▶ Records shown:
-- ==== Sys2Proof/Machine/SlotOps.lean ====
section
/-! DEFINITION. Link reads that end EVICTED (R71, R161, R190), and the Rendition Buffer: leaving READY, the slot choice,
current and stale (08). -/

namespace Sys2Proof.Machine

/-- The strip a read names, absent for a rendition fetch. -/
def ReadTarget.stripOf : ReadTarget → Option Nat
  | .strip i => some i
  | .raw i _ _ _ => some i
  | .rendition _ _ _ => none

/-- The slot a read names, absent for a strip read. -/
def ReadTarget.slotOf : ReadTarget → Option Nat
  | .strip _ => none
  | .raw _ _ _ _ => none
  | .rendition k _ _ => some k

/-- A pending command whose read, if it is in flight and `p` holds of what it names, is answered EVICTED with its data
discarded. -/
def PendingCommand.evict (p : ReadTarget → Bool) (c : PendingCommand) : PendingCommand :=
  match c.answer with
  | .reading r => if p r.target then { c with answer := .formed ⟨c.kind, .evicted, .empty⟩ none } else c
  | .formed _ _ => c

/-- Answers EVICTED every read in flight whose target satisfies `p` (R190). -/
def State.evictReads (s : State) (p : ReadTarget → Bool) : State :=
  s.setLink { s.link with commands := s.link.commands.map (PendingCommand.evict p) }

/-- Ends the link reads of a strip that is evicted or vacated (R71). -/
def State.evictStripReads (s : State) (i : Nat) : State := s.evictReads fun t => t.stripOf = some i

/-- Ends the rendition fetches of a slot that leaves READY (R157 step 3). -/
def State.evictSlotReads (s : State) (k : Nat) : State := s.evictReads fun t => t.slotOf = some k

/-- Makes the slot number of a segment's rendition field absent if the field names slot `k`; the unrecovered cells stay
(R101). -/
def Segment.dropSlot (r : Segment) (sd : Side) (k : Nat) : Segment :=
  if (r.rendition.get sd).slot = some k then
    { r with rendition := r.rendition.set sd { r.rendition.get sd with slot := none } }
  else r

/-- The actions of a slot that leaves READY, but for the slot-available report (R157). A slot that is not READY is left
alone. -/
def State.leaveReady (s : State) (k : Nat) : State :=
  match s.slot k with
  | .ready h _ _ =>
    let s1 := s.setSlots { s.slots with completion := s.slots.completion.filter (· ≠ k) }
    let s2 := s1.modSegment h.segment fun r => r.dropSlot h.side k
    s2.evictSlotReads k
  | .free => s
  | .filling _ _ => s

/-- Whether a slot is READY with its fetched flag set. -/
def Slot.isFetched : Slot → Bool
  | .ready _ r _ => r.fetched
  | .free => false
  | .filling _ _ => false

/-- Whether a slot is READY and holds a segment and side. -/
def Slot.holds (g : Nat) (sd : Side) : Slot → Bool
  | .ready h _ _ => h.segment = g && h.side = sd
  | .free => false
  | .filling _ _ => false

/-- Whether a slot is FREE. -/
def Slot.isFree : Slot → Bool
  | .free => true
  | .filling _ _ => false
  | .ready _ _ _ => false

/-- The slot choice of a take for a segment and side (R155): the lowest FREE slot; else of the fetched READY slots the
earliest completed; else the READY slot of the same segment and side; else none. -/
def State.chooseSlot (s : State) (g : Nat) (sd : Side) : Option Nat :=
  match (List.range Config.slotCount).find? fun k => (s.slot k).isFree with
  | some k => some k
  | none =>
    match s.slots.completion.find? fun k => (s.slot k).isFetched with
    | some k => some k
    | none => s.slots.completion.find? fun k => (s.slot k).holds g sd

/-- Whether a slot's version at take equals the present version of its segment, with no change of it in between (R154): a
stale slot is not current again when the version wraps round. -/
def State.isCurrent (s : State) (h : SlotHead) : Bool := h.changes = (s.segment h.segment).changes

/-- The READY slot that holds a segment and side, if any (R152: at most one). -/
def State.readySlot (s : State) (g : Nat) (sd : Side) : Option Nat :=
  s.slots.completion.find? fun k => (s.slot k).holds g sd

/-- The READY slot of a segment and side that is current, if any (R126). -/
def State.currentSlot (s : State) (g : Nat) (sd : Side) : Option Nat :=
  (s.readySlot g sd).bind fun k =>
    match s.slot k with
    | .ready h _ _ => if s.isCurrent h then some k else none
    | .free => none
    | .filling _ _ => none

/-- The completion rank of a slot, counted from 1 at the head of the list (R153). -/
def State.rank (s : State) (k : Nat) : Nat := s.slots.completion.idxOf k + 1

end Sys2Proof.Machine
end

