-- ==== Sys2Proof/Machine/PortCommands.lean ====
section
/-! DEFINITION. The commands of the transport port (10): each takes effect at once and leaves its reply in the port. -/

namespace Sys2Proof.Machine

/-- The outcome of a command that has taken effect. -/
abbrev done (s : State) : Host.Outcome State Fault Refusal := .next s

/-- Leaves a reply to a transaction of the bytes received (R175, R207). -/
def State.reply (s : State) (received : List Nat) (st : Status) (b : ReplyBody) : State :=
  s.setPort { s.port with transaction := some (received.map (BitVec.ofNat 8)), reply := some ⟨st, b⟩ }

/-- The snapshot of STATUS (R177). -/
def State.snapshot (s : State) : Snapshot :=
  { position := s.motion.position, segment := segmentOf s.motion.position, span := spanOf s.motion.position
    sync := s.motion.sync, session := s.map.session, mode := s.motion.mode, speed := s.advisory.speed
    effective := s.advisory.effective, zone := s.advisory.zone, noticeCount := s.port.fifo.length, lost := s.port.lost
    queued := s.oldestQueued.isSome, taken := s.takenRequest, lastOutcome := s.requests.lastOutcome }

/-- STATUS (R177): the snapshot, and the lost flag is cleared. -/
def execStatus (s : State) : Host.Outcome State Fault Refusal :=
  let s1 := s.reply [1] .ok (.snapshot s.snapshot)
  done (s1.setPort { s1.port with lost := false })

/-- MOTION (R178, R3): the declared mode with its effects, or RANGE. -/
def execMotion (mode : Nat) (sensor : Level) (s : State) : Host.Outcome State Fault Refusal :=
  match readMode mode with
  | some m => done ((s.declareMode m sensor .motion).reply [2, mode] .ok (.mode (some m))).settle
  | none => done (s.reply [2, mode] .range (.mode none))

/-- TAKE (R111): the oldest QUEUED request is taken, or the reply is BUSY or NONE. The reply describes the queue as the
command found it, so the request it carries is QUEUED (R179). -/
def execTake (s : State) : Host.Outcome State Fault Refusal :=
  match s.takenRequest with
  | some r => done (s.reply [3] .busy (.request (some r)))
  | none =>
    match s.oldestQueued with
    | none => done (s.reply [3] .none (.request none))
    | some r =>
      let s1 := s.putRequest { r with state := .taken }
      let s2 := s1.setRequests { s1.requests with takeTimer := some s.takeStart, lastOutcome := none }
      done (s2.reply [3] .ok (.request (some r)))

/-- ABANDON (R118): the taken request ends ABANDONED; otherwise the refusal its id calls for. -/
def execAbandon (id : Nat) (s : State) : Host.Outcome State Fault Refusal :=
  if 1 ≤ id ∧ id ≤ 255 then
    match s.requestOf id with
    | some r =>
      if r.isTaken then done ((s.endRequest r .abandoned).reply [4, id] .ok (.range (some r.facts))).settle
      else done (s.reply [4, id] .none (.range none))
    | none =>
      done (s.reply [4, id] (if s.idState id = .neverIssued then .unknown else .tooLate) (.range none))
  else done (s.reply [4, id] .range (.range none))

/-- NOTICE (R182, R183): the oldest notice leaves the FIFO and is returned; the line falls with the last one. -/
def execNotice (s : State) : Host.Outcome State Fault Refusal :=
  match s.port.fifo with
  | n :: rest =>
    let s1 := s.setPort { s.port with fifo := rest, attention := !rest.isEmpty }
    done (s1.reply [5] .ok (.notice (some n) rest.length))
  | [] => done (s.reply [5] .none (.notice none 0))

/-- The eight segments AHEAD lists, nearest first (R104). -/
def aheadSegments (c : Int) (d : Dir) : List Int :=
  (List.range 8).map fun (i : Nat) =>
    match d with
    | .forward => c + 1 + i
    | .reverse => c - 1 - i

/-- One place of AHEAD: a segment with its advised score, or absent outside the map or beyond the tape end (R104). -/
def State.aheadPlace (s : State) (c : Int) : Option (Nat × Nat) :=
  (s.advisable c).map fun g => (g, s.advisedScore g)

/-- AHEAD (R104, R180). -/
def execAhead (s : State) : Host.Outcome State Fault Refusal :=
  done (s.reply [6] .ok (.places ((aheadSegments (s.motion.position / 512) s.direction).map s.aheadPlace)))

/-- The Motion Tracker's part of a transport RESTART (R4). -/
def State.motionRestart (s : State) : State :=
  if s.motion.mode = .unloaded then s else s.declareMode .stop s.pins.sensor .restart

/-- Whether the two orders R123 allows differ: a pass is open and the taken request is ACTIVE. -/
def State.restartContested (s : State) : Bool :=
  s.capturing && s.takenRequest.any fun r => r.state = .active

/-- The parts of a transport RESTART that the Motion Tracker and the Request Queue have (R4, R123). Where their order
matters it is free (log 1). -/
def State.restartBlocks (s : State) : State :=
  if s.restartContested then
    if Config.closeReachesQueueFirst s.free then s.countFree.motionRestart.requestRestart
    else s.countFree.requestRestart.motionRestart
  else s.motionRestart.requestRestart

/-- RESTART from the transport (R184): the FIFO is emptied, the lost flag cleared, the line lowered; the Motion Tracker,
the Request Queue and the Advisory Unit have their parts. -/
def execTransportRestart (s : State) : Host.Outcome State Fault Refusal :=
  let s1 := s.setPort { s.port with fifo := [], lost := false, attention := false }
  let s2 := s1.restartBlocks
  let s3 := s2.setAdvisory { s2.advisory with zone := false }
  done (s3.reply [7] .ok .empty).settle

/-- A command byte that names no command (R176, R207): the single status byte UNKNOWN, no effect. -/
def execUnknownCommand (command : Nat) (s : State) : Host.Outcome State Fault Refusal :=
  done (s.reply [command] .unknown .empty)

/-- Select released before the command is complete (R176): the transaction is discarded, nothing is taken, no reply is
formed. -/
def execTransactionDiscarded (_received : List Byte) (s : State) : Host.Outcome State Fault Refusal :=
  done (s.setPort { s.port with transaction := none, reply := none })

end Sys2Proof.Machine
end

▶ Task brief: The expected output is every line of the records in which the string "isCurrent" appears.

▶ Task answer:
def State.isCurrent (s : State) (h : SlotHead) : Bool := h.changes = (s.segment h.segment).changes
    | .ready h _ _ => if s.isCurrent h then some k else none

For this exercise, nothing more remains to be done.